Description of the task :: Retype only the stretch of lines that starts with the line containing "generalize availPending .tx" and ends with the last line of the records, both included, exactly.

Exercise inputs ::
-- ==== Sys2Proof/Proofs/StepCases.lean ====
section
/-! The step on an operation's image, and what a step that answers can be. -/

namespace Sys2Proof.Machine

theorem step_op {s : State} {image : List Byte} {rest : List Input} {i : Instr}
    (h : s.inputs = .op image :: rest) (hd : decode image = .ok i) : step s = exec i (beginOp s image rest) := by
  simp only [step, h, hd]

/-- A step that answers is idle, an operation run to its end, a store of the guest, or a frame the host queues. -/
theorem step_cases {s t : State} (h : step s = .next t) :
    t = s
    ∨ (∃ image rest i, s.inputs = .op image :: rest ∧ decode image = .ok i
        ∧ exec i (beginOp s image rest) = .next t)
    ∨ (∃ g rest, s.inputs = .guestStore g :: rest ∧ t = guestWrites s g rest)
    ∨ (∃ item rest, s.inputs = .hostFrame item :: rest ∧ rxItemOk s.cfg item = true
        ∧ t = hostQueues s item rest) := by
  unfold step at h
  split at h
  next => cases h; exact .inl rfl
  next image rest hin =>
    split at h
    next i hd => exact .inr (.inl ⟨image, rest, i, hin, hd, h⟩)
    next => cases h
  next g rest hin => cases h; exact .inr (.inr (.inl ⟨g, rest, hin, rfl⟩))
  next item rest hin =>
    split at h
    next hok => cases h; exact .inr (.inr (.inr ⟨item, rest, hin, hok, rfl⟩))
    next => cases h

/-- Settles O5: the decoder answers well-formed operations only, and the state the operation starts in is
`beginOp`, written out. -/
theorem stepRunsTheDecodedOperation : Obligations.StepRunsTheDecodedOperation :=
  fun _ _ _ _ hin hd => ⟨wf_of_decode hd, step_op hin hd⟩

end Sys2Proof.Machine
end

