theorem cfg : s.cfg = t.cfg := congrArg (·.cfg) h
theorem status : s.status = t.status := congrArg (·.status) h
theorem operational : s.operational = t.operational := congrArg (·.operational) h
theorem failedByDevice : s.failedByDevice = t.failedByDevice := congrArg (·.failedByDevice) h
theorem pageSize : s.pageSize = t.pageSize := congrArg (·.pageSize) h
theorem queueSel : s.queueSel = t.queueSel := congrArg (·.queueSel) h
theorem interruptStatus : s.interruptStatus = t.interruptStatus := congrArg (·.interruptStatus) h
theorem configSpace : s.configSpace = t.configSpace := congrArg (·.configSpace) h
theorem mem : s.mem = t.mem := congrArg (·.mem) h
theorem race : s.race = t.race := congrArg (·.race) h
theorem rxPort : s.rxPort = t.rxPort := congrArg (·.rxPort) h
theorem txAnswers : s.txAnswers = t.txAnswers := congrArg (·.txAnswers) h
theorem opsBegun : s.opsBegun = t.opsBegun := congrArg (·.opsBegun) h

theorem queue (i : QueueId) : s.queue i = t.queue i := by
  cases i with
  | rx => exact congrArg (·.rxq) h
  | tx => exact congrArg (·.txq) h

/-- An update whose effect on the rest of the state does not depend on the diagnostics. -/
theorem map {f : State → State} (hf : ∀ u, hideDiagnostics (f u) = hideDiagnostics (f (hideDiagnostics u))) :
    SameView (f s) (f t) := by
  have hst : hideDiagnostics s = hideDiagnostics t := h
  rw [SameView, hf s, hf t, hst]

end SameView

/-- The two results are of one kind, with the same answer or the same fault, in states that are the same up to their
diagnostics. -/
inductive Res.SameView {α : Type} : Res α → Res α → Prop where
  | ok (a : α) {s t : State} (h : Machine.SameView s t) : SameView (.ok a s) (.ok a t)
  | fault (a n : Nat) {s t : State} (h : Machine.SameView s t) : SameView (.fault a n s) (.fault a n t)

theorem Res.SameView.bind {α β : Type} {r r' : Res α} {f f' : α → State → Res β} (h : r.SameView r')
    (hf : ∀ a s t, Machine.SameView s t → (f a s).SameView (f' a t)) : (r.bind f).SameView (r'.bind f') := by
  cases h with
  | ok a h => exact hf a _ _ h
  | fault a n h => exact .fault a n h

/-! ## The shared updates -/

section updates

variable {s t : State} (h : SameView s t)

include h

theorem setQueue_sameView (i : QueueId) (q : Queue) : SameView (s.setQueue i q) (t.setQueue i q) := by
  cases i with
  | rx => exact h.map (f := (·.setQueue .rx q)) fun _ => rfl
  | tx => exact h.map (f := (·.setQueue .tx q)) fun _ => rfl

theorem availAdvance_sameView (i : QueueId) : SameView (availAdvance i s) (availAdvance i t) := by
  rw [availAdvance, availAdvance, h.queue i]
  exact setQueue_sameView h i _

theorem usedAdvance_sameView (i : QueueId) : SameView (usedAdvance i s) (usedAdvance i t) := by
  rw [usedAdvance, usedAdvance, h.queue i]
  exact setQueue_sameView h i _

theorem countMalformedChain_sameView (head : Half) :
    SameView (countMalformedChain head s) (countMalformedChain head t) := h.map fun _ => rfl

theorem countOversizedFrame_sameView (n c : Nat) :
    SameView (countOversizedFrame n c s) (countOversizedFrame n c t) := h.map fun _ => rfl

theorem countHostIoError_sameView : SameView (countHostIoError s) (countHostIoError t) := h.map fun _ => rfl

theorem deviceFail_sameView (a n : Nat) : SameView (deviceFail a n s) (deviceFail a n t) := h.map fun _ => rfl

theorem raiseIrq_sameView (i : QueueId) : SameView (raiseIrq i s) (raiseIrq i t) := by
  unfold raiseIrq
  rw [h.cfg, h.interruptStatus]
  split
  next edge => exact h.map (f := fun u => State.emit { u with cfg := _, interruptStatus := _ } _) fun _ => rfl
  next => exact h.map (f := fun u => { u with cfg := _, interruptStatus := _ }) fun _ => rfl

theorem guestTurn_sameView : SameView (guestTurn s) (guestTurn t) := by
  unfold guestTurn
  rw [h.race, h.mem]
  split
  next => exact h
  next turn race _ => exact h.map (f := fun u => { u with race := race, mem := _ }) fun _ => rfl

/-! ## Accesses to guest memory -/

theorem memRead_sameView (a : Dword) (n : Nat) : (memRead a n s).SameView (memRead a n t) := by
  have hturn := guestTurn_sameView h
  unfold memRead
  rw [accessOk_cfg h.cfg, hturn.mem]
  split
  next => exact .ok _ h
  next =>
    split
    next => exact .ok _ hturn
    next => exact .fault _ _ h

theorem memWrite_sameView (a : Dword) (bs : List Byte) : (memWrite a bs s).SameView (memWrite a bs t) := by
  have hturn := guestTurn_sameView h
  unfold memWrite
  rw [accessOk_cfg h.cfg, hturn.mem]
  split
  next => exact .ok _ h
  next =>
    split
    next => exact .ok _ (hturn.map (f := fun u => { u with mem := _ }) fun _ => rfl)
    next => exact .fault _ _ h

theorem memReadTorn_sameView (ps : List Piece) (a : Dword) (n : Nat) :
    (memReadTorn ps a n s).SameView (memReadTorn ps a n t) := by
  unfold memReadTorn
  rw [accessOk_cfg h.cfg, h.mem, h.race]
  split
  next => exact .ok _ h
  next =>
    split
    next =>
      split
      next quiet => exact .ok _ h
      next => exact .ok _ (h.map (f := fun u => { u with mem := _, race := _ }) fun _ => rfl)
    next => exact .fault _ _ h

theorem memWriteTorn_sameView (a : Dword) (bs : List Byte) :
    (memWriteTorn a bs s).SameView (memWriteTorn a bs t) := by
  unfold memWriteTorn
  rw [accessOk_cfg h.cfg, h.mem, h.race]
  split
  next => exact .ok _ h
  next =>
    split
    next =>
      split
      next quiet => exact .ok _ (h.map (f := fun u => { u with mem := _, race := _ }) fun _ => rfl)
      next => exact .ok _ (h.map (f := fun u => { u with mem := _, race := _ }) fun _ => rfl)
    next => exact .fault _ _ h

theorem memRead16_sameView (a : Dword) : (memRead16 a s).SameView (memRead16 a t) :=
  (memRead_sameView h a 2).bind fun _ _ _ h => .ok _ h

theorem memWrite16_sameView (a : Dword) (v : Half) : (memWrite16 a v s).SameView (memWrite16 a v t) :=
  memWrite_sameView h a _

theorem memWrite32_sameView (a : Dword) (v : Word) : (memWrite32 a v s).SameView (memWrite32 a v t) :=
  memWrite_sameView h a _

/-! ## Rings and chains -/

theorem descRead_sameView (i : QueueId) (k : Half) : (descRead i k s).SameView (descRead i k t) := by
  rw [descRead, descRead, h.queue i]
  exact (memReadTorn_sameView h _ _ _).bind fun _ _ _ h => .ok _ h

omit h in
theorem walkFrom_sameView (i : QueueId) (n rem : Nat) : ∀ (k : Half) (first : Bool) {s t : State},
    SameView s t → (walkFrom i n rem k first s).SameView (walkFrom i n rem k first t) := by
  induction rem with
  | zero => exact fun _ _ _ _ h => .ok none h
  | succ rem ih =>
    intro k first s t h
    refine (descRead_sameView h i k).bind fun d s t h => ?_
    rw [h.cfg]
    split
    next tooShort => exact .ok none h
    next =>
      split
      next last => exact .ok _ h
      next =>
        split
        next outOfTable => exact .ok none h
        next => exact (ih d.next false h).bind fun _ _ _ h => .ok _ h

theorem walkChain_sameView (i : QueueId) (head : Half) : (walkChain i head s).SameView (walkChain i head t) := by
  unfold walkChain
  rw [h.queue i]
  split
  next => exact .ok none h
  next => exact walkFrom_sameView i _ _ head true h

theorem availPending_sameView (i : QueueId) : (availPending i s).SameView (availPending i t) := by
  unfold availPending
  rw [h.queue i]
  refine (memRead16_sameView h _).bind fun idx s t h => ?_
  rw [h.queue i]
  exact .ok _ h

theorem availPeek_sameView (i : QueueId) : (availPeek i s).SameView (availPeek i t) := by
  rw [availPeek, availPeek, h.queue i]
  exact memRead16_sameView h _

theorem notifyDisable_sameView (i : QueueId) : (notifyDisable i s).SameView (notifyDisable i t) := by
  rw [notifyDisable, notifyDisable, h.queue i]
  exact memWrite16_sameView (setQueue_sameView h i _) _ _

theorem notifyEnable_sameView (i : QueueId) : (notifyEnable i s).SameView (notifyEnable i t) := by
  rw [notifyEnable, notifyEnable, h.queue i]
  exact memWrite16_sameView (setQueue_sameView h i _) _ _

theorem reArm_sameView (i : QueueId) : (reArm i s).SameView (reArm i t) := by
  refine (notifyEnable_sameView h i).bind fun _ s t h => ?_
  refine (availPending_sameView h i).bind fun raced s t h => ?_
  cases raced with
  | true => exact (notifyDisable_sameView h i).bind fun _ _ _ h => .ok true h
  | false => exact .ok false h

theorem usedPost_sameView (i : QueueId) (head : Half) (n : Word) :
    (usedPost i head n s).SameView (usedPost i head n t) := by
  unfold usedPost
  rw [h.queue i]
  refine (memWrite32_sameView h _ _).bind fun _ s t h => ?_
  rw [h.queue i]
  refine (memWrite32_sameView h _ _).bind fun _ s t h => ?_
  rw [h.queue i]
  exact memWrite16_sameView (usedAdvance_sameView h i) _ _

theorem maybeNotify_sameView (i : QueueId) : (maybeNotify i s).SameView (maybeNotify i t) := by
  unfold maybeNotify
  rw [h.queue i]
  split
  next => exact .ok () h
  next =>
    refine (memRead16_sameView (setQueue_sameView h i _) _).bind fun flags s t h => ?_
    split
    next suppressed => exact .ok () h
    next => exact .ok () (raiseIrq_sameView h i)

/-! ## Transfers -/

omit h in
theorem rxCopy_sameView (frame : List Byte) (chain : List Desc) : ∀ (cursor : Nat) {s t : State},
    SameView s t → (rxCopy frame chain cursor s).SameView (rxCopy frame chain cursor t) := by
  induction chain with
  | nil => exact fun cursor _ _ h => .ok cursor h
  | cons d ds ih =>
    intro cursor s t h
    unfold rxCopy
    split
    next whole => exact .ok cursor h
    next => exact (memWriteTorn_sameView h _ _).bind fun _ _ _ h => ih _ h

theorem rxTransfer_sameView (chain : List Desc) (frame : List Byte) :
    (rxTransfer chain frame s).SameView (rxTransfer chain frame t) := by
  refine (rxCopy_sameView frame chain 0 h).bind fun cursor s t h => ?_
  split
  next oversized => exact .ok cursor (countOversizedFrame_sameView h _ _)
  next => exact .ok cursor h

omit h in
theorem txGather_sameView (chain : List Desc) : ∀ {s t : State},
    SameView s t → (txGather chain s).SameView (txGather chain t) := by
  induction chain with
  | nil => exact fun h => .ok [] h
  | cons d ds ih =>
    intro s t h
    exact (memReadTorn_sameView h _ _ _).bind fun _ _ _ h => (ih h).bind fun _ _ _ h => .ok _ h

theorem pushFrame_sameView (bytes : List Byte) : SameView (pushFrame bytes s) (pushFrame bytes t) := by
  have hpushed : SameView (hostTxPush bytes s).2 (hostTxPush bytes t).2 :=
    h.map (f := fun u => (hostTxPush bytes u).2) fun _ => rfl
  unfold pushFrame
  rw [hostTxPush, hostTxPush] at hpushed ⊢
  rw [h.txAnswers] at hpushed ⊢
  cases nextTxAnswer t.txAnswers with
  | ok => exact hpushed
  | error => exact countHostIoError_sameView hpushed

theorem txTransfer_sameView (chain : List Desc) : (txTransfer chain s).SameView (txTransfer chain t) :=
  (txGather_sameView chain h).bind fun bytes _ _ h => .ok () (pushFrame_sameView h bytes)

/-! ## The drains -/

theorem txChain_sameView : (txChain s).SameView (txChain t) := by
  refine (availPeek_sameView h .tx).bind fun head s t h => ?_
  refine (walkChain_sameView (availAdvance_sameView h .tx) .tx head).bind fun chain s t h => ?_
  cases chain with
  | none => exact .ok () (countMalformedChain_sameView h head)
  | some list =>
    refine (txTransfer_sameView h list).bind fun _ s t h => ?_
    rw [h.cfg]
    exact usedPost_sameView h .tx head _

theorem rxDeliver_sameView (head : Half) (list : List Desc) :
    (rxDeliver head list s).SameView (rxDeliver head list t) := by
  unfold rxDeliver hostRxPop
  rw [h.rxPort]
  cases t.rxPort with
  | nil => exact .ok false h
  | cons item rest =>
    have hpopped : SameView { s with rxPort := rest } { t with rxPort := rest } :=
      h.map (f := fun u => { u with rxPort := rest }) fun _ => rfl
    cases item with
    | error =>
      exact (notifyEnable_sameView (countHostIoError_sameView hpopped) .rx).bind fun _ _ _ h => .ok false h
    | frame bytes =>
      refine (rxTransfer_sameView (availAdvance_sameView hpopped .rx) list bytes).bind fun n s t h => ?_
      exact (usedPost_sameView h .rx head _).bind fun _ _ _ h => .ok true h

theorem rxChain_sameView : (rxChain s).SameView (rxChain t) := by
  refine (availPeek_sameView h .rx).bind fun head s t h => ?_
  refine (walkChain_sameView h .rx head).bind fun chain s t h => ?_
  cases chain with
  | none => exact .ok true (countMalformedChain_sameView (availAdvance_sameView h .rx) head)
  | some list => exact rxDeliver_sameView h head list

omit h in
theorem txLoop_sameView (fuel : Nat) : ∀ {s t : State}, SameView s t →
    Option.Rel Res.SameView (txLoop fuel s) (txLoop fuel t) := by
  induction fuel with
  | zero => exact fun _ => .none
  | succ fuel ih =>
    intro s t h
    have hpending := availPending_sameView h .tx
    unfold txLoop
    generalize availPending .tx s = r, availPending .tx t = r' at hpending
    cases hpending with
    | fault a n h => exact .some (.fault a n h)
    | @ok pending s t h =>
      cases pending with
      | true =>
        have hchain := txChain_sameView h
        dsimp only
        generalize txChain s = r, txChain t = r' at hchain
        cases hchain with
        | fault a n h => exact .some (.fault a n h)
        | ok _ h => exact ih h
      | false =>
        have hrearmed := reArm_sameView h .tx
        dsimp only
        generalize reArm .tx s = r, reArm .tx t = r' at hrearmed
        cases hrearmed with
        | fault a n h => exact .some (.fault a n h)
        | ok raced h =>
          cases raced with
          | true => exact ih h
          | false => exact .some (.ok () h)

Answer to this problem ::
    generalize availPending .tx s = r, availPending .tx t = r' at hpending
    cases hpending with
    | fault a n h => exact .some (.fault a n h)
    | @ok pending s t h =>
      cases pending with
      | true =>
        have hchain := txChain_sameView h
        dsimp only
        generalize txChain s = r, txChain t = r' at hchain
        cases hchain with
        | fault a n h => exact .some (.fault a n h)
        | ok _ h => exact ih h
      | false =>
        have hrearmed := reArm_sameView h .tx
        dsimp only
        generalize reArm .tx s = r, reArm .tx t = r' at hrearmed
        cases hrearmed with
        | fault a n h => exact .some (.fault a n h)
        | ok raced h =>
          cases raced with
          | true => exact ih h
          | false => exact .some (.ok () h)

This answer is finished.